Do not interact with this contract directly; instead use the cUSDCv3 proxy address mortgage payment relief during covid with the Comet Interface ABI. This is the implementation of the market logic contract, as deployed by the Comet Factory via the Configurator. The address is fixed and independent from future upgrades to the market. This is the main proxy contract for interacting with the first Compound III market.

Set Base Tracking Borrow Speed

This function returns false if an account does not have sufficient liquidity to increase its borrow position. A withdraw transaction to borrow that results in the account’s borrow size being less than the baseBorrowMin will revert. Compound III implements a minimum borrow position size which can be found as baseBorrowMin in the protocol configuration. The withdraw method is used to withdraw collateral that is not currently supporting an open borrow. Before supplying an asset to Compound III, the caller must first execute the asset’s ERC-20 approve of the Comet contract.

Setting up an Ethereum Development Environment

This function sets the official contract address of the Comet factory. All instances of Compound III are controlled by the notes payable Timelock contract which is the same administrator of the Compound v2 protocol. Any calculations that involve checking account liquidity, have gas costs that increase with the number of entered markets. The gas usage of the protocol functions may fluctuate by market and user. Note that the supplyRatePerBlock value may change at any time.

This function updates the price feed contract address for a specific asset. This factor is used to calculate the discount rate of collateral for sale as part of the account absorption process.
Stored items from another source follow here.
-- ==== Sys2Proof/Laws/Engine.lean ====
section
/-! SUPPORT. What the shared operations of an engine can do: a command (R140, R185), UPDATE's loop (R143) and the compression
they call (R42). -/

namespace Sys2Proof.Machine

/-! ### A command either has its effect or records one error -/

/-- A command whose checks pass has its effect (R140). -/
theorem Engine.command_success {check : Engine → ErrCode} {effect : Engine → Engine} {e : Engine}
    (hb : e.busy = false) (hc : check e = .none) : Engine.command check effect e = effect e := by
  simp [Engine.command, hb, hc]

/-- A command that fails a check of its own only records it (R186). -/
theorem Engine.command_failure {check : Engine → ErrCode} {effect : Engine → Engine} {e : Engine}
    (hb : e.busy = false) (hc : check e ≠ .none) : Engine.command check effect e = e.raise (check e) := by
  simp [Engine.command, hb, hc]

/-- A command while BUSY = 1 only records BUSY_VIOLATION (R190). -/
theorem Engine.command_busy {check : Engine → ErrCode} {effect : Engine → Engine} {e : Engine}
    (hb : e.busy = true) : Engine.command check effect e = e.raise .busyViolation := by
  simp [Engine.command, hb]

/-- Everything a command can do. -/
theorem Engine.command_cases (check : Engine → ErrCode) (effect : Engine → Engine) (e : Engine) :
    (e.busy = false ∧ check e = .none ∧ Engine.command check effect e = effect e) ∨
    (∃ k, k ≠ .none ∧ Engine.command check effect e = e.raise k) := by
  cases hb : e.busy with
  | true => exact .inr ⟨.busyViolation, by decide, Engine.command_busy hb⟩
  | false =>
    by_cases hc : check e = .none
    · exact .inl ⟨rfl, hc, Engine.command_success hb hc⟩
    · exact .inr ⟨check e, hc, Engine.command_failure hb hc⟩

/-! ### UPDATE's loop -/

/-- The loop does not run while `|B| ≤ bs` (R143: strictly greater). -/
theorem Engine.drain_of_le (k : Nat) {e : Engine} (h : e.buf.length ≤ e.blockBytes) : Engine.drain k e = e := by
  cases k with
  | zero => rfl
  | succ k => simp [Engine.drain, Nat.not_lt.mpr h]

/-- One iteration of the loop. -/
theorem Engine.drain_of_lt (k : Nat) {e : Engine} (h : e.blockBytes < e.buf.length) :
    Engine.drain (k + 1) e = Engine.drain k e.compressOldest := by
  simp [Engine.drain, h]

theorem Variant.blockBytes_pos (v : Variant) : 0 < v.blockBytes := by cases v <;> decide

/-- Any two bounds of at least `|B|` give the same result: the bound of the loop is never what ends it. -/
theorem Engine.drain_fuel (k : Nat) : ∀ (m : Nat) (e : Engine), e.buf.length ≤ k → e.buf.length ≤ m →
    Engine.drain k e = Engine.drain m e := by
  induction k with
  | zero => intro m e h _; rw [Engine.drain_of_le _ (by omega), Engine.drain_of_le _ (by omega)]
  | succ k ih =>
    intro m e hk hm
    by_cases hb : e.blockBytes < e.buf.length
    · obtain ⟨n, rfl⟩ : ∃ n, m = n + 1 := ⟨m - 1, by omega⟩
      have hp : 0 < e.blockBytes := Variant.blockBytes_pos _
      rw [Engine.drain_of_lt k hb, Engine.drain_of_lt n hb]
      exact ih n _ (by simp; omega) (by simp; omega)
    · rw [Engine.drain_of_le _ (Nat.not_lt.mp hb), Engine.drain_of_le _ (Nat.not_lt.mp hb)]

/-- What the loop leaves alone, and that it ends with `|B| ≤ bs` (R28, R143). -/
theorem Engine.drain_spec (k : Nat) : ∀ e : Engine, e.buf.length ≤ k →
    (Engine.drain k e).phase = e.phase ∧ (Engine.drain k e).variant = e.variant ∧
    (Engine.drain k e).outlen = e.outlen ∧ (Engine.drain k e).err = e.err ∧ (Engine.drain k e).busy = e.busy ∧
    (Engine.drain k e).din = e.din ∧ (Engine.drain k e).buf.length ≤ e.blockBytes ∧
    (0 < e.buf.length → 0 < (Engine.drain k e).buf.length) := by
  induction k with
  | zero =>
    intro e h
    rw [Engine.drain_of_le _ (by omega)]
    exact ⟨rfl, rfl, rfl, rfl, rfl, rfl, by omega, id⟩
  | succ k ih =>
    intro e h
    by_cases hb : e.blockBytes < e.buf.length
    · have hp : 0 < e.blockBytes := Variant.blockBytes_pos _
      rw [Engine.drain_of_lt k hb]
      have := ih e.compressOldest (by simp; omega)
      simp only [Engine.compressOldest_phase, Engine.compressOldest_variant, Engine.compressOldest_outlen,
        Engine.compressOldest_err, Engine.compressOldest_busy, Engine.compressOldest_din,
        Engine.compressOldest_blockBytes, Engine.compressOldest_buf, List.length_drop] at this
      obtain ⟨h1, h2, h3, h4, h5, h6, h7, h8⟩ := this
      exact ⟨h1, h2, h3, h4, h5, h6, h7, fun _ => h8 (by omega)⟩
    · rw [Engine.drain_of_le _ (Nat.not_lt.mp hb)]
      exact ⟨rfl, rfl, rfl, rfl, rfl, rfl, Nat.not_lt.mp hb, id⟩

/-- Everything UPDATE's absorption leaves alone, and the bounds of the buffer it leaves (R28, R143). -/
theorem Engine.absorb_spec (bytes : List Byte) (e : Engine) :
    (e.absorb bytes).phase = e.phase ∧ (e.absorb bytes).variant = e.variant ∧ (e.absorb bytes).outlen = e.outlen ∧
    (e.absorb bytes).err = e.err ∧ (e.absorb bytes).busy = e.busy ∧ (e.absorb bytes).din = e.din ∧
    (e.absorb bytes).buf.length ≤ e.blockBytes ∧
    (0 < (e.buf ++ bytes).length → 0 < (e.absorb bytes).buf.length) :=
  Engine.drain_spec _ { e with buf := e.buf ++ bytes } (Nat.le_refl _)

/-- Absorbing at most what the block still holds only appends. -/
theorem Engine.absorb_of_le {bytes : List Byte} {e : Engine} (h : (e.buf ++ bytes).length ≤ e.blockBytes) :
    e.absorb bytes = { e with buf := e.buf ++ bytes } :=
  Engine.drain_of_le _ h

/-- Absorbing across the end of a block, by less than another block, compresses exactly one block (R143). -/
theorem Engine.absorb_of_lt {bytes : List Byte} {e : Engine} (h : e.blockBytes < (e.buf ++ bytes).length)
    (h2 : (e.buf ++ bytes).length ≤ 2 * e.blockBytes) :
    e.absorb bytes = Engine.compressOldest { e with buf := e.buf ++ bytes } := by
  obtain ⟨n, hn⟩ : ∃ n, (e.buf ++ bytes).length = n + 1 := ⟨(e.buf ++ bytes).length - 1, by omega⟩
  have hb : Engine.blockBytes { e with buf := e.buf ++ bytes } = e.blockBytes := rfl
  rw [Engine.absorb, hn, Engine.drain_of_lt n (by rw [hb]; exact h), Engine.drain_of_le]
  simp only [Engine.compressOldest_buf, Engine.compressOldest_blockBytes, List.length_drop, hb]
  omega

/-! ### The registers of a command in containers (R42) -/

theorem getElem_packWords {w : Nat} (h : Vector (BitVec w) 8) (i : Nat) (hi : i < 8) :
    (packWords h)[i] = h[i].setWidth 64 := by simp [packWords]

theorem getElem_unpackWords (w : Nat) (h : Vector Word64 8) (i : Nat) (hi : i < 8) :
    (unpackWords w h)[i] = h[i].setWidth w := by simp [unpackWords]

/-- Words packed from 32 bits have bits 63:32 zero (R42). -/
theorem packWords_lt (h : Vector (BitVec 32) 8) (i : Fin 8) : (packWords h)[i].toNat < 2 ^ 32 := by
  rw [Fin.getElem_fin, getElem_packWords _ _ i.isLt, BitVec.toNat_setWidth_of_le (by omega)]
  exact (h[i.val]).isLt

/-- A BLAKE2s compression leaves bits 63:32 of every word zero (R42). -/
theorem compressAt_lt (h : Vector Word64 8) (M : List Byte) (t : BitVec 128) (f : Bool) (i : Fin 8) :
    (compressAt .blake2s h M t f)[i].toNat < 2 ^ 32 := packWords_lt _ i

/-- The BLAKE2s seed has bits 63:32 of every word zero (R42). -/
theorem seedChain_lt (N : Nat) (i : Fin 8) : (seedChain .blake2s N)[i].toNat < 2 ^ 32 := packWords_lt _ i

/-- The counter advances modulo `2^(2w)` (R26, R143). -/
theorem advanceCounter_toNat (v : Variant) (t : BitVec 128) (n : Nat) :
    (advanceCounter v t n).toNat = (t.toNat + n) % 2 ^ (2 * v.wordBits) := by
  have hw : 2 * v.wordBits ≤ 128 := by cases v <;> decide
  rw [advanceCounter, BitVec.toNat_setWidth_of_le hw, BitVec.toNat_add, BitVec.toNat_setWidth, BitVec.toNat_ofNat,
    ← Nat.add_mod]

end Sys2Proof.Machine
end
This function sets the supply interest rate slope base in the approximate amount of seconds in one year. This function sets the borrow interest rate slope base in the approximate amount of seconds in one year. This function sets the official contract address of the protocol’s Comet extension delegate. This function returns a boolean indicating whether or not the protocol absorb functionality is presently paused.

Is Withdraw Paused

Once the protocol reaches this amount of reserves of base asset, liquidators cannot buy collateral from the protocol. This function sets the rate at which base asset supplier accounts accrue rewards. This function sets the supply interest rate utilization curve kink for the Compound III base asset.

If the WBTC liquidation factor is 0.9, the user will receive $90 of the base asset when a liquidator triggers an absorption of their account. This function updates the borrow collateral factor for an asset in the protocol. This function returns a boolean indicating whether or not the protocol’s selling of absorbed collateral functionality is presently paused. This function returns a boolean indicating whether or not the protocol supply functionality is presently paused. The more times the interest is compounded within the year, the higher the effective annual interest rate will be.

It is for this reason that financial experts commonly suggest the risk management strategy of diversification. Real-life returns are rarely as predictable as these examples. It’s important to remember that these example calculations assume a fixed percentage yearly interest rate. This means total interest of $16,532.98 and a return on investment of 165%. We’ll assume you intend to leave the investment untouched for 20 years.